> _What to produce_: All of the records should be given again verbatim.

> _Given entries_:
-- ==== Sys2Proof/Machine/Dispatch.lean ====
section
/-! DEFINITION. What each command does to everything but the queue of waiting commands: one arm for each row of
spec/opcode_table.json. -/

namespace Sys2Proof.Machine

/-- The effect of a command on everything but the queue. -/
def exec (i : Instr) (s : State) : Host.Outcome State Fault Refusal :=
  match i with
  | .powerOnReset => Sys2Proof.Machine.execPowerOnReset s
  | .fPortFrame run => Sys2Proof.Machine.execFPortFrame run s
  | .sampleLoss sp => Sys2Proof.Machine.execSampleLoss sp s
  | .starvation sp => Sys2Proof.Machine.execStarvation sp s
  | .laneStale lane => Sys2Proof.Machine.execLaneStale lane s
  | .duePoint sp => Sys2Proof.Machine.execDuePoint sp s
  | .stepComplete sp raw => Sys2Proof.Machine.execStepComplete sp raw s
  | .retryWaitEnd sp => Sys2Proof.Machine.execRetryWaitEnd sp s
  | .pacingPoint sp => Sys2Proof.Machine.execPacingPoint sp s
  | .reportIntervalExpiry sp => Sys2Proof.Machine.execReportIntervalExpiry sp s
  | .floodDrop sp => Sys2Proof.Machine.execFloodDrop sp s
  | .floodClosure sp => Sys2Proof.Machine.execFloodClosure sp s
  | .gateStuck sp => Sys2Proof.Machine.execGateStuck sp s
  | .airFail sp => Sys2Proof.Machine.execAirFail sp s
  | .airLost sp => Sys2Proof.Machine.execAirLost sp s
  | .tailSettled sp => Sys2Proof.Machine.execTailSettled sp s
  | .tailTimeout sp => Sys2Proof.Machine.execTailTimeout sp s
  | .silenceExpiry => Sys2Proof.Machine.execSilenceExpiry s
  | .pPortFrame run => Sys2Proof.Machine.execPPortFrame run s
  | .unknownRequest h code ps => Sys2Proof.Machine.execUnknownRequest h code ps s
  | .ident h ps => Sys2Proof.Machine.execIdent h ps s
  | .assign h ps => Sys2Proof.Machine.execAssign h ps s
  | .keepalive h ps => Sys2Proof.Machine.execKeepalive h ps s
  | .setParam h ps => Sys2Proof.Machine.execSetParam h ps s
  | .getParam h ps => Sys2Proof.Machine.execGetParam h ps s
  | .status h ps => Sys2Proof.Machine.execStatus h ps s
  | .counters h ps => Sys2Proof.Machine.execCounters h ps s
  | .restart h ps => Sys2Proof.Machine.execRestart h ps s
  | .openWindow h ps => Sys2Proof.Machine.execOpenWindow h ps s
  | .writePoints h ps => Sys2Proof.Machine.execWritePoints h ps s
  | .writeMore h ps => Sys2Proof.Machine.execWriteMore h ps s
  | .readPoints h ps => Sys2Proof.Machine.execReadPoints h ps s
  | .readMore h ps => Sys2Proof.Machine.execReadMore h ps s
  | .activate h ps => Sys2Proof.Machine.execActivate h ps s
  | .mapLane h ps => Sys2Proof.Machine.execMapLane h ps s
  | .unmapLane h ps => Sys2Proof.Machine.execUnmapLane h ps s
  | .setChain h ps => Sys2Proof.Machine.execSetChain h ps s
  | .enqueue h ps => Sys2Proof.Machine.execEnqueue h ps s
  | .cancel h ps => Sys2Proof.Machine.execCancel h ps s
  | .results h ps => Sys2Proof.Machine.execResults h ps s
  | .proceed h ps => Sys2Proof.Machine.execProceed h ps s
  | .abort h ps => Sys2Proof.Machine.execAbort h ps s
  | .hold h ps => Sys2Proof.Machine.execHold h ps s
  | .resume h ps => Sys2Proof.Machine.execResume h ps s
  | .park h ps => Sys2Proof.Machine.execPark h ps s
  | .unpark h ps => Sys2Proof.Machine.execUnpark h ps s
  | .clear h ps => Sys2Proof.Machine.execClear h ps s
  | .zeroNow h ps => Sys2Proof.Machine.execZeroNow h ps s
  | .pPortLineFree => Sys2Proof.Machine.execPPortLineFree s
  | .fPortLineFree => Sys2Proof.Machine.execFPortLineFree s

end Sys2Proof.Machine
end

> _Task solution_:
-- ==== Sys2Proof/Machine/Dispatch.lean ====
section
/-! DEFINITION. What each command does to everything but the queue of waiting commands: one arm for each row of
spec/opcode_table.json. -/

namespace Sys2Proof.Machine

/-- The effect of a command on everything but the queue. -/
def exec (i : Instr) (s : State) : Host.Outcome State Fault Refusal :=
  match i with
  | .powerOnReset => Sys2Proof.Machine.execPowerOnReset s
  | .fPortFrame run => Sys2Proof.Machine.execFPortFrame run s
  | .sampleLoss sp => Sys2Proof.Machine.execSampleLoss sp s
  | .starvation sp => Sys2Proof.Machine.execStarvation sp s
  | .laneStale lane => Sys2Proof.Machine.execLaneStale lane s
  | .duePoint sp => Sys2Proof.Machine.execDuePoint sp s
  | .stepComplete sp raw => Sys2Proof.Machine.execStepComplete sp raw s
  | .retryWaitEnd sp => Sys2Proof.Machine.execRetryWaitEnd sp s
  | .pacingPoint sp => Sys2Proof.Machine.execPacingPoint sp s
  | .reportIntervalExpiry sp => Sys2Proof.Machine.execReportIntervalExpiry sp s
  | .floodDrop sp => Sys2Proof.Machine.execFloodDrop sp s
  | .floodClosure sp => Sys2Proof.Machine.execFloodClosure sp s
  | .gateStuck sp => Sys2Proof.Machine.execGateStuck sp s
  | .airFail sp => Sys2Proof.Machine.execAirFail sp s
  | .airLost sp => Sys2Proof.Machine.execAirLost sp s
  | .tailSettled sp => Sys2Proof.Machine.execTailSettled sp s
  | .tailTimeout sp => Sys2Proof.Machine.execTailTimeout sp s
  | .silenceExpiry => Sys2Proof.Machine.execSilenceExpiry s
  | .pPortFrame run => Sys2Proof.Machine.execPPortFrame run s
  | .unknownRequest h code ps => Sys2Proof.Machine.execUnknownRequest h code ps s
  | .ident h ps => Sys2Proof.Machine.execIdent h ps s
  | .assign h ps => Sys2Proof.Machine.execAssign h ps s
  | .keepalive h ps => Sys2Proof.Machine.execKeepalive h ps s
  | .setParam h ps => Sys2Proof.Machine.execSetParam h ps s
  | .getParam h ps => Sys2Proof.Machine.execGetParam h ps s
  | .status h ps => Sys2Proof.Machine.execStatus h ps s
  | .counters h ps => Sys2Proof.Machine.execCounters h ps s
  | .restart h ps => Sys2Proof.Machine.execRestart h ps s
  | .openWindow h ps => Sys2Proof.Machine.execOpenWindow h ps s
  | .writePoints h ps => Sys2Proof.Machine.execWritePoints h ps s
  | .writeMore h ps => Sys2Proof.Machine.execWriteMore h ps s
  | .readPoints h ps => Sys2Proof.Machine.execReadPoints h ps s
  | .readMore h ps => Sys2Proof.Machine.execReadMore h ps s
  | .activate h ps => Sys2Proof.Machine.execActivate h ps s
  | .mapLane h ps => Sys2Proof.Machine.execMapLane h ps s
  | .unmapLane h ps => Sys2Proof.Machine.execUnmapLane h ps s
  | .setChain h ps => Sys2Proof.Machine.execSetChain h ps s
  | .enqueue h ps => Sys2Proof.Machine.execEnqueue h ps s
  | .cancel h ps => Sys2Proof.Machine.execCancel h ps s
  | .results h ps => Sys2Proof.Machine.execResults h ps s
  | .proceed h ps => Sys2Proof.Machine.execProceed h ps s
  | .abort h ps => Sys2Proof.Machine.execAbort h ps s
  | .hold h ps => Sys2Proof.Machine.execHold h ps s
  | .resume h ps => Sys2Proof.Machine.execResume h ps s
  | .park h ps => Sys2Proof.Machine.execPark h ps s
  | .unpark h ps => Sys2Proof.Machine.execUnpark h ps s
  | .clear h ps => Sys2Proof.Machine.execClear h ps s
  | .zeroNow h ps => Sys2Proof.Machine.execZeroNow h ps s
  | .pPortLineFree => Sys2Proof.Machine.execPPortLineFree s
  | .fPortLineFree => Sys2Proof.Machine.execFPortLineFree s

end Sys2Proof.Machine
end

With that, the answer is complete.